Petzold has filled the film with water images and metaphors. He has choreographed Christoph’s and Undine’s movements with the fluidity of undulating waves whether on land or in the lake where Christoph works. The whole movie is an exquisite dance of love, betrayal, love, and loss. But a question remains. How do you move on when ultimately the fates will prevent it? Because, in the end, after the initial betrayal, all is preordained. Destiny is at play.
The depth of this love story carries through to the end, a feeling within you that the ephemeral can be experienced; that something can be real even if it may not have happened. Or maybe it has. Perhaps the intensity of a short-lived love is enough to sustain a lifetime. Petzold’s previous three films were, as he described them, tales of “an impossible love, or a damaged one, or one that evolves.” This is a story of an enduring love.
Petzold has created an atmosphere that his long time cinematographer Hans Fromm captures throughout the bucolic scenery of the countryside where Christoph and Undine have their most untroubled moments, to the underwater world illustrating both the murky dangers awaiting the diver and the soft-focused wonder of a shared love through the undulating reeds. Fromm, working like a painter, helps bring the action to the forefront with a background that underscores their emotions. Bettina Böhler has edited the film seamlessly, blurring the line between the many time cuts allowing viewers to flow in rhythm to the love story that unwraps before their eyes.
And the actors! Paula Beer as Undine is indescribable in the combination of beauty and fierceness that underlies her vulnerability. As the callow Johannes (Jacob Matschenz) tells her that their affair is over, Petzold holds tight on Beer’s face as she goes from bewilderment, determination, fear, loss, and resolution, exhibiting both plasticity and hardness. Shortly thereafter, upon connecting with Christoph, we see that resolve melt into a tentative surrender, her eyes dark and questioning and her body language relaxing from the rigidity of her initial distrust.

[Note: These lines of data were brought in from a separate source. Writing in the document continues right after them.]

-- ==== Sys2Proof/Laws/PerInstr.lean ====
section
/-! SUPPORT. Families of statements about an instruction as syntax, one lemma per constructor. -/

namespace Sys2Proof.Laws

/-- The operation word of an instruction matches its own row of R73's table, and has the `zero` field R70 asks for. -/
def RowOfEncoding.Statement (i : Instr) : Prop :=
  (opRow i).selects (encode i) = true ∧ opRow i ∈ opRows ∧ zeroField (encode i) = 0

theorem RowOfEncoding.crcInit : RowOfEncoding.Statement .crcInit := by
  unfold RowOfEncoding.Statement; decide

theorem RowOfEncoding.crcByte (imm8 : Byte) : RowOfEncoding.Statement (.crcByte imm8) := by
  unfold RowOfEncoding.Statement
  revert imm8
  decide +kernel

theorem RowOfEncoding.cmdSel (imm8 : Byte) : RowOfEncoding.Statement (.cmdSel imm8) := by
  unfold RowOfEncoding.Statement
  revert imm8
  decide +kernel

theorem RowOfEncoding.tidSet (imm8 : Byte) : RowOfEncoding.Statement (.tidSet imm8) := by
  unfold RowOfEncoding.Statement
  revert imm8
  decide +kernel

theorem RowOfEncoding.tidClr : RowOfEncoding.Statement .tidClr := by
  unfold RowOfEncoding.Statement; decide

theorem RowOfEncoding.scale : RowOfEncoding.Statement .scale := by
  unfold RowOfEncoding.Statement; decide

theorem RowOfEncoding.encUart : RowOfEncoding.Statement .encUart := by
  unfold RowOfEncoding.Statement; decide

theorem RowOfEncoding.encCan : RowOfEncoding.Statement .encCan := by
  unfold RowOfEncoding.Statement; decide

theorem RowOfEncoding.errClr : RowOfEncoding.Statement .errClr := by
  unfold RowOfEncoding.Statement; decide

end Sys2Proof.Laws
end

Throughout the film her face conveys the emotional distrust left by that initial betrayal by Johannes but it is her body that moves in contradiction to that fear. Her gait is confident even if her facial expression reveals a distrust in her own happiness.
Franz Rogowski (Christoph), who was the very embodiment of Existentialism in “Transit,” is here all trust and emotional openness. The depth of his feelings is found on his face, eyes that can be sparkling and sad at the same time. His surrender to Undine is in that wry smile that occasionally broadens like sunshine after a fog or a soft touch on her arm. Not a classically handsome man, his gaze is warm and penetrating, inviting you into his heart. How difficult to portray unconditional love and yet he does. Both he and Beer deserve major international careers.
In general, love stories are a dime a dozen. And yet, Petzold has given us one of incredible depth and universality. To experience “Undine” is to believe in the eternal nature of love, a love that survives mere mortality.
Opening June 4 at the Laemmle Royal, Town Center 5, and Playhouse 7. Also available on digital platforms and VOD.